WHAT YOU HAVE TO DO:
Look below for the line that has "(if (s.at t).fen.half". Set down the lines from there through the line that has "include found", exactly as written.

□ □ □

-- ==== Sys2Proof/Laws/KeepsFamilies4.lean ====
section
/-! SUPPORT. Every operation of Dpx.lean, Lgl.lean, Own.lean, Key.lean, Topo.lean keeps what `Keeps` says. -/

set_option linter.unusedTactic false
set_option linter.unreachableTactic false

namespace Sys2Proof.Machine

/-! ### Dpx.lean -/

theorem setRole_keeps {b0 : State} (r : Nat) (st : Nat) (s : State) (h : Keeps b0 s) :
    Keeps b0 (setRole r st s) := by
  unfold setRole
  with_reducible
    try conv => arg 2; whnf
    iterate 40 all_goals try ((
      first
        | assumption | intro _ | apply fireEvent_keeps | apply lglRequest_keeps | apply keeps_ite
        | refine keeps_same ?_ rfl rfl rfl)
      <;> try conv => arg 2; whnf)

theorem setDpxSt_keeps {b0 : State} (st : Nat) (s : State) (h : Keeps b0 s) :
    Keeps b0 (setDpxSt st s) := by
  unfold setDpxSt
  with_reducible
    try conv => arg 2; whnf
    iterate 40 all_goals try ((
      first
        | assumption | apply setRole_keeps)
      <;> try conv => arg 2; whnf)

theorem startClaim_keeps {b0 : State} (c : Nat) (s : State) (h : Keeps b0 s) :
    Keeps b0 (startClaim c s) := by
  unfold startClaim
  with_reducible
    try conv => arg 2; whnf
    iterate 40 all_goals try ((
      first
        | assumption | intro _ | apply emit_keeps | apply setRole_keeps | refine keeps_same ?_ rfl rfl rfl)
      <;> try conv => arg 2; whnf)

theorem claimRole_keeps {b0 : State} (s : State) (h : Keeps b0 s) :
    Keeps b0 (claimRole s) := by
  unfold claimRole
  with_reducible
    try conv => arg 2; whnf
    iterate 40 all_goals try ((
      first
        | assumption | apply fireEvent_keeps | apply raiseError_keeps | apply startClaim_keeps | apply keeps_ite)
      <;> try conv => arg 2; whnf)

theorem enterStandby_keeps {b0 : State} (st : Nat) (s : State) (h : Keeps b0 s) :
    Keeps b0 (enterStandby st s) := by
  unfold enterStandby
  with_reducible
    try conv => arg 2; whnf
    iterate 40 all_goals try ((
      first
        | assumption | intro _ | apply canStandby_keeps | apply dropGate_keeps | apply setMode_keeps
        | apply setRole_keeps | apply stopClaim_keeps | refine keeps_same ?_ rfl rfl rfl
        | refine keeps_out ?_ rfl rfl rfl)
      <;> try conv => arg 2; whnf)

theorem execDuplexRoleDecide_keeps {b0 : State} (t : Nat) (s : State) (h : Keeps b0 s) :
    KeepsO b0 (execDuplexRoleDecide t s) := by
  unfold execDuplexRoleDecide
  with_reducible
    try conv => arg 2; whnf
    iterate 40 all_goals try ((
      first
        | assumption | apply claimRole_keeps | apply enterStandby_keeps | apply at_keeps | apply keepsO_next
        | apply keeps_ite | apply keepsO_ite)
      <;> try conv => arg 2; whnf)

theorem relinquish_keeps {b0 : State} (st : Nat) (s : State) (h : Keeps b0 s) :
    Keeps b0 (relinquish st s) := by
  unfold relinquish
  with_reducible
    try conv => arg 2; whnf
    iterate 40 all_goals try ((
      first
        | assumption | intro _ | apply enterStandby_keeps | apply finishAccepted_keeps | split
        | refine keeps_pair (by assumption) ?_ | refine keeps_same ?_ rfl rfl rfl)
      <;> try conv => arg 2; whnf)

theorem giveUp_keeps {b0 : State} (st : Nat) (s : State) (h : Keeps b0 s) :
    Keeps b0 (giveUp st s) := by
  unfold giveUp
  with_reducible
    try conv => arg 2; whnf
    iterate 40 all_goals try ((
      first
        | assumption | apply relinquish_keeps | apply startDeciding_keeps | apply keeps_ite)
      <;> try conv => arg 2; whnf)
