-- ==== Sys2Proof/Laws/KeepsFamilies6.lean ====
section
/-! SUPPORT. Every operation of Place.lean, SysCmd.lean, Reg.lean, Jtag.lean, Diag.lean keeps what `Keeps` says. -/

set_option linter.unusedTactic false
set_option linter.unreachableTactic false

namespace Sys2Proof.Machine

/-! ### Place.lean -/

theorem addLegs_keeps {b0 : State} (g : Nat) (k : Nat) (s : State) (h : Keeps b0 s) :
    Keeps b0 (addLegs g k s) := by
  unfold addLegs
  with_reducible
    try conv => arg 2; whnf
    iterate 40 all_goals try ((
      first
        | assumption | intro _ | apply markSet_keeps | apply keeps_ite | refine keeps_same ?_ rfl rfl rfl)
      <;> try conv => arg 2; whnf)

theorem cutLegs_keeps {b0 : State} (g : Nat) (k : Nat) (s : State) (h : Keeps b0 s) :
    Keeps b0 (cutLegs g k s) := by
  unfold cutLegs
  with_reducible
    try conv => arg 2; whnf
    iterate 40 all_goals try ((
      first
        | assumption | intro _ | apply markSet_keeps | apply keeps_ite | refine keeps_same ?_ rfl rfl rfl)
      <;> try conv => arg 2; whnf)

theorem joinGroup_keeps {b0 : State} (g : Nat) (n : Nat) (k : Nat) (s : State) (h : Keeps b0 s) :
    Keeps b0 (joinGroup g n k s) := by
  unfold joinGroup
  with_reducible
    try conv => arg 2; whnf
    iterate 40 all_goals try ((
      first
        | assumption | intro _ | apply beginTracking_keeps | apply startLegs_keeps | apply keeps_ite
        | refine keeps_same ?_ rfl rfl rfl)
      <;> try conv => arg 2; whnf)

theorem applyAdds_keeps {b0 : State} (n : Nat) (c : List Nat) (s : State) (h : Keeps b0 s) :
    Keeps b0 (applyAdds n c s) := by
  unfold applyAdds
  with_reducible
    try conv => arg 2; whnf
    iterate 40 all_goals try ((
      first
        | assumption | intro _ | apply addLegs_keeps | apply joinGroup_keeps | apply keeps_foldl | apply keeps_ite)
      <;> try conv => arg 2; whnf)

theorem showTarget_keeps {b0 : State} (n : Nat) (c : List Nat) (s : State) (h : Keeps b0 s) :
    Keeps b0 (showTarget n c s) := by
  unfold showTarget
  with_reducible
    try conv => arg 2; whnf
    iterate 40 all_goals try ((
      first
        | assumption | intro _ | apply keeps_ite | refine keeps_same ?_ rfl rfl rfl)
      <;> try conv => arg 2; whnf)

theorem setShares_keeps {b0 : State} (n : Nat) (s : State) (h : Keeps b0 s) :
    Keeps b0 (setShares n s) := by
  unfold setShares
  with_reducible
    try conv => arg 2; whnf
    iterate 40 all_goals try ((
      first
        | assumption | intro _ | apply shareStep_keeps | apply keeps_ite | refine keeps_same ?_ rfl rfl rfl)
      <;> try conv => arg 2; whnf)

theorem wantShed_keeps {b0 : State} (n : Nat) (i : Nat) (c : List Nat) (s : State) (h : Keeps b0 s) :
    Keeps b0 (wantShed n i c s) := by
  unfold wantShed
  with_reducible
    try conv => arg 2; whnf
    iterate 40 all_goals try ((
      first
        | assumption | intro _ | apply keeps_ite | split | refine keeps_pair (by assumption) ?_
        | refine keeps_same ?_ rfl rfl rfl)
      <;> try conv => arg 2; whnf)

theorem dropShed_keeps {b0 : State} (n : Nat) (s : State) (h : Keeps b0 s) :
    Keeps b0 (dropShed n s) := by
  unfold dropShed
  with_reducible
    try conv => arg 2; whnf
    iterate 40 all_goals try ((
      first
        | assumption | intro _ | refine keeps_same ?_ rfl rfl rfl)
      <;> try conv => arg 2; whnf)

theorem raiseShort_keeps {b0 : State} (n : Nat) (s : State) (h : Keeps b0 s) :
    Keeps b0 (raiseShort n s) := by
  unfold raiseShort
  with_reducible
    try conv => arg 2; whnf
    iterate 40 all_goals try ((
      first
        | assumption | intro _ | apply fireEvent_keeps | apply raiseError_keeps | apply keeps_ite
        | refine keeps_same ?_ rfl rfl rfl)
      <;> try conv => arg 2; whnf)

theorem endShort_keeps {b0 : State} (n : Nat) (s : State) (h : Keeps b0 s) :
    Keeps b0 (endShort n s) := by
  unfold endShort
  with_reducible
    try conv => arg 2; whnf
    iterate 40 all_goals try ((
      first
        | assumption | intro _ | apply errCleared_keeps | apply keeps_ite | refine keeps_same ?_ rfl rfl rfl)
      <;> try conv => arg 2; whnf)

theorem placeShort_keeps {b0 : State} (n : Nat) (i : Nat) (s : State) (h : Keeps b0 s) :
    Keeps b0 (placeShort n i s) := by
  unfold placeShort
  with_reducible
    try conv => arg 2; whnf
    iterate 40 all_goals try ((
      first
        | assumption | intro _ | apply applyAdds_keeps | apply dropShed_keeps | apply endShort_keeps
        | apply raiseShort_keeps | apply showTarget_keeps | split | refine keeps_pair (by assumption) ?_
        | refine keeps_same ?_ rfl rfl rfl)
      <;> try conv => arg 2; whnf)

theorem placeBetter_keeps {b0 : State} (n : Nat) (i : Nat) (s : State) (h : Keeps b0 s) :
    Keeps b0 (placeBetter n i s) := by
  unfold placeBetter
  with_reducible
    try conv => arg 2; whnf
    iterate 40 all_goals try ((
      first
        | assumption | intro _ | apply applyAdds_keeps | apply dropShed_keeps | apply endShort_keeps
        | apply showTarget_keeps | apply wantShed_keeps | apply keeps_ite | refine memWrite_wf _ _ _ ?_
        | refine memWriteBytes_wf _ _ ?_ | refine Memory.wf_filter _ ?_ | split | refine keeps_pair (by assumption) ?_
        | refine keeps_same ?_ rfl rfl rfl)
      <;> try conv => arg 2; whnf)

theorem placeOut_keeps {b0 : State} (n : Nat) (s : State) (h : Keeps b0 s) :
    Keeps b0 (placeOut n s) := by
  unfold placeOut
  with_reducible
    try conv => arg 2; whnf
    iterate 40 all_goals try ((
      first
        | assumption | intro _ | apply placeBetter_keeps | apply placeShort_keeps | apply setShares_keeps
        | apply keeps_ite | refine keeps_same ?_ rfl rfl rfl)
      <;> try conv => arg 2; whnf)

theorem execTargetTick_keeps {b0 : State} (t : Nat) (s : State) (h : Keeps b0 s) :
    KeepsO b0 (execTargetTick t s) := by
  unfold execTargetTick
  with_reducible
    try conv => arg 2; whnf
    iterate 40 all_goals try ((
      first
        | assumption | intro _ | apply placeOut_keeps | apply recomputeAll_keeps | apply resplit_keeps
        | apply takeNeutral_keeps | apply at_keeps | apply keepsO_next | apply keeps_foldl)
      <;> try conv => arg 2; whnf)

theorem commitShed_keeps {b0 : State} (n : Nat) (c : List Nat) (s : State) (h : Keeps b0 s) :
    Keeps b0 (commitShed n c s) := by
  unfold commitShed
  with_reducible
    try conv => arg 2; whnf
    iterate 40 all_goals try ((
      first
        | assumption | intro _ | apply cutLegs_keeps | apply fireEvent_keeps | apply setShares_keeps
        | apply keeps_foldl | apply keeps_ite | refine keeps_same ?_ rfl rfl rfl)
      <;> try conv => arg 2; whnf)
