section
variable {t period line seq : Nat} {s : State} {c : Cmd}

/-! ### Mains slots and beacons (R481, R489) -/

section
variable (gateway : fenRole (s.at t) = 1)
include gateway

/-- A valid crossing at a gateway counts towards its ten on the timer, else sets the slots. -/
theorem execFenZeroCrossing_valid : execFenZeroCrossing t true period s = .next (
    if (s.at t).fen.zcTimer && (s.at t).fen.zcGood < 9 then { s.at t with fen.zcGood := (s.at t).fen.zcGood + 1 }
    else { s.at t with
      fen.zcTimer := false, fen.zcGood := 0, fen.zcAt := (s.at t).now, fen.half := period, fen.synced := true }) :=
  congrArg Host.Outcome.next ((if_neg (by rw [gateway]; decide)).trans (if_neg (by decide)))

theorem execFenZcLost_late (crossings : (s.at t).fen.zcTimer = false) (late : ¬(s.at t).now < (s.at t).fen.zcAt + 3 *
      (if (s.at t).fen.half = 0 then halfNominal (s.at t) else (s.at t).fen.half)) :
    execFenZcLost t s = .next (raiseError errZcLost 0 (fireEvent 435
      { s.at t with fen.zcTimer := true, fen.zcGood := 0, fen.half := halfNominal (s.at t), fen.synced := true })) :=
  congrArg Host.Outcome.next (if_neg (by rw [gateway, crossings, decide_eq_false late]; decide))

end

/-! ### Tone maps, routes and neighbours (R483, R490, R491) -/

section
variable {node slot : Nat} {x : Neigh} (found : neighOf (s.at t) node = some x)
include found

theorem execToneMapExpiry_unused (unused : ¬(s.at t).now < get x.used slot + 30000000000) : execToneMapExpiry t node slot s =
    .next ((if x.resound.toList.any id then List.range 8 else []).foldl (fun a k => askSounding node k a) (updRates node
      (setNeigh node (fun x => { x with tx := upd x.tx slot fun _ => none, low := upd x.low slot fun _ => false }) (s.at t)))) := by
  simp only [execToneMapExpiry, found]
  exact congrArg Host.Outcome.next (if_neg unused)

theorem execNeighbourExpiry_old (old : x.seen + 5000000000 ≤ (s.at t).now) : execNeighbourExpiry t node s =
    .next (chooseRoute (fireEvent 436
      { s.at t with fen.neigh := (s.at t).fen.neigh.filter (fun y => y.node != node), fen.fullSaid := false })) := by
  simp only [execNeighbourExpiry, found]
  exact congrArg Host.Outcome.next (if_pos old)

end

theorem execRouteChange_due {m since : Nat} (better : (s.at t).fen.better = some (m, since))
    (due : since + 10000000000 ≤ (s.at t).now) : execRouteChange t s = .next (setRoute (neighOf (s.at t) m) (s.at t)) := by
  simp only [execRouteChange, better]
  exact congrArg Host.Outcome.next (if_pos due)

/-! ### Receiving frames (R484 to R488) -/

section
variable {f : FenFrame} (on : fenOn (s.at t) = true)
include on

/-- A frame for another next hop is only counted; one for this node is answered and judged. -/
theorem execFenFrameRx_on : execFenFrameRx t f s = .next (
    if !(f.bcast || f.next == ownNode (s.at t)) then countBlank f (s.at t)
    else if failedBlocks f != [] then fenAnswer f (s.at t)
    else if !f.tagOk then dropAuth true (fenAnswer f (s.at t))
    else if !freshCount (fenAnswer f (s.at t)) f then dropAuth false (fenAnswer f (s.at t))
    else fenAct f (fenNote f (fenAnswer f (s.at t)))) :=
  congrArg Host.Outcome.next (if_neg (by rw [on]; decide))

theorem execFenFrameRx_foreign (foreign : (f.bcast || f.next == ownNode (s.at t)) = false) :
    execFenFrameRx t f s = .next (countBlank f (s.at t)) :=
  (execFenFrameRx_on on).trans (congrArg Host.Outcome.next (if_pos (by rw [foreign]; rfl)))

variable (mine : (f.bcast || f.next == ownNode (s.at t)) = true)
include mine

theorem execFenFrameRx_failed (failed : failedBlocks f ≠ []) : execFenFrameRx t f s = .next (fenAnswer f (s.at t)) :=
  (execFenFrameRx_on on).trans (congrArg Host.Outcome.next
    ((if_neg (by rw [mine]; decide)).trans (if_pos (bne_iff_ne.2 failed))))

variable (whole : failedBlocks f = [])
include whole

theorem execFenFrameRx_whole : execFenFrameRx t f s = .next (
    if !f.tagOk then dropAuth true (fenAnswer f (s.at t))
    else if !freshCount (fenAnswer f (s.at t)) f then dropAuth false (fenAnswer f (s.at t))
    else fenAct f (fenNote f (fenAnswer f (s.at t)))) :=
  (execFenFrameRx_on on).trans (congrArg Host.Outcome.next
    ((if_neg (by rw [mine]; decide)).trans (if_neg (by rw [whole]; decide))))

theorem execFenFrameRx_badTag (tag : f.tagOk = false) : execFenFrameRx t f s = .next (dropAuth true (fenAnswer f (s.at t))) :=
  (execFenFrameRx_whole on mine whole).trans (congrArg Host.Outcome.next (if_pos (by rw [tag]; rfl)))

theorem execFenFrameRx_fresh (tag : f.tagOk = true) (fresh : freshCount (fenAnswer f (s.at t)) f = true) :
    execFenFrameRx t f s = .next (fenAct f (fenNote f (fenAnswer f (s.at t)))) :=
  (execFenFrameRx_whole on mine whole).trans (congrArg Host.Outcome.next
    ((if_neg (by rw [tag]; decide)).trans (if_neg (by rw [fresh]; decide))))

end

/-! ### Sending frames (R485, R486) -/

section
variable {x : FenTx}

/-- With no frame in flight, a collision doubles the window; else the next frame goes out. -/
theorem execFenBackoffExpiry_next {collision : Bool} (talks : fenTalks (s.at t) = true) (idle : (s.at t).fen.flight.isSome = false)
    (next : nextFen (s.at t).fen.queue = some x) : execFenBackoffExpiry t collision s = .next (
      if collision then { s.at t with fen.window := min 128 (2 * (s.at t).fen.window) }
      else askIfNone x (transmitFen x (s.at t))) := by
  refine congrArg Host.Outcome.next ((if_neg (by rw [talks, idle]; decide)).trans ?_)
  simp only [next]

variable (flight : (s.at t).fen.flight = some x)
include flight

theorem execSackRx_through : execSackRx t [] s = .next (setNeigh x.next (fun y => { y with drops := 0 })
    { s.at t with fen.flight := none, fen.window := 16 }) := by
  simp only [execSackRx, flight, List.isEmpty_nil, if_true]

theorem execSackRx_failed {failed : List Nat} (blocks : failed.isEmpty = false) :
    execSackRx t failed s = .next (sendFailed x (some failed) (s.at t)) := by
  simp only [execSackRx, flight, blocks, Bool.false_eq_true, if_false]

theorem execFenSackTimeout_flight : execFenSackTimeout t s = .next (sendFailed x none (s.at t)) := by
  simp only [execFenSackTimeout, flight]

end

/-! ### The FEN commands (R496, R509) -/

theorem execFenTonemapRead_found {x : Neigh} (found : neighOf (s.at t) (c.param 8 2) = some x)
    (starts : Starts line seq 0x1003 (s.at t) c) :
    execFenTonemapRead t line seq s = .next (doneOut c [] (x.tx.toList.map mapBytes).flatten (s.at t)) := by
  refine congrArg _ ((runCmd_free starts).trans ?_)
  simp only [found]

end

□ □ □

OUTPUT OF THE EXERCISE:
      (if (s.at t).fen.half = 0 then halfNominal (s.at t) else (s.at t).fen.half)) :
    execFenZcLost t s = .next (raiseError errZcLost 0 (fireEvent 435
      { s.at t with fen.zcTimer := true, fen.zcGood := 0, fen.half := halfNominal (s.at t), fen.synced := true })) :=
  congrArg Host.Outcome.next (if_neg (by rw [gateway, crossings, decide_eq_false late]; decide))

end

/-! ### Tone maps, routes and neighbours (R483, R490, R491) -/

section
variable {node slot : Nat} {x : Neigh} (found : neighOf (s.at t) node = some x)
include found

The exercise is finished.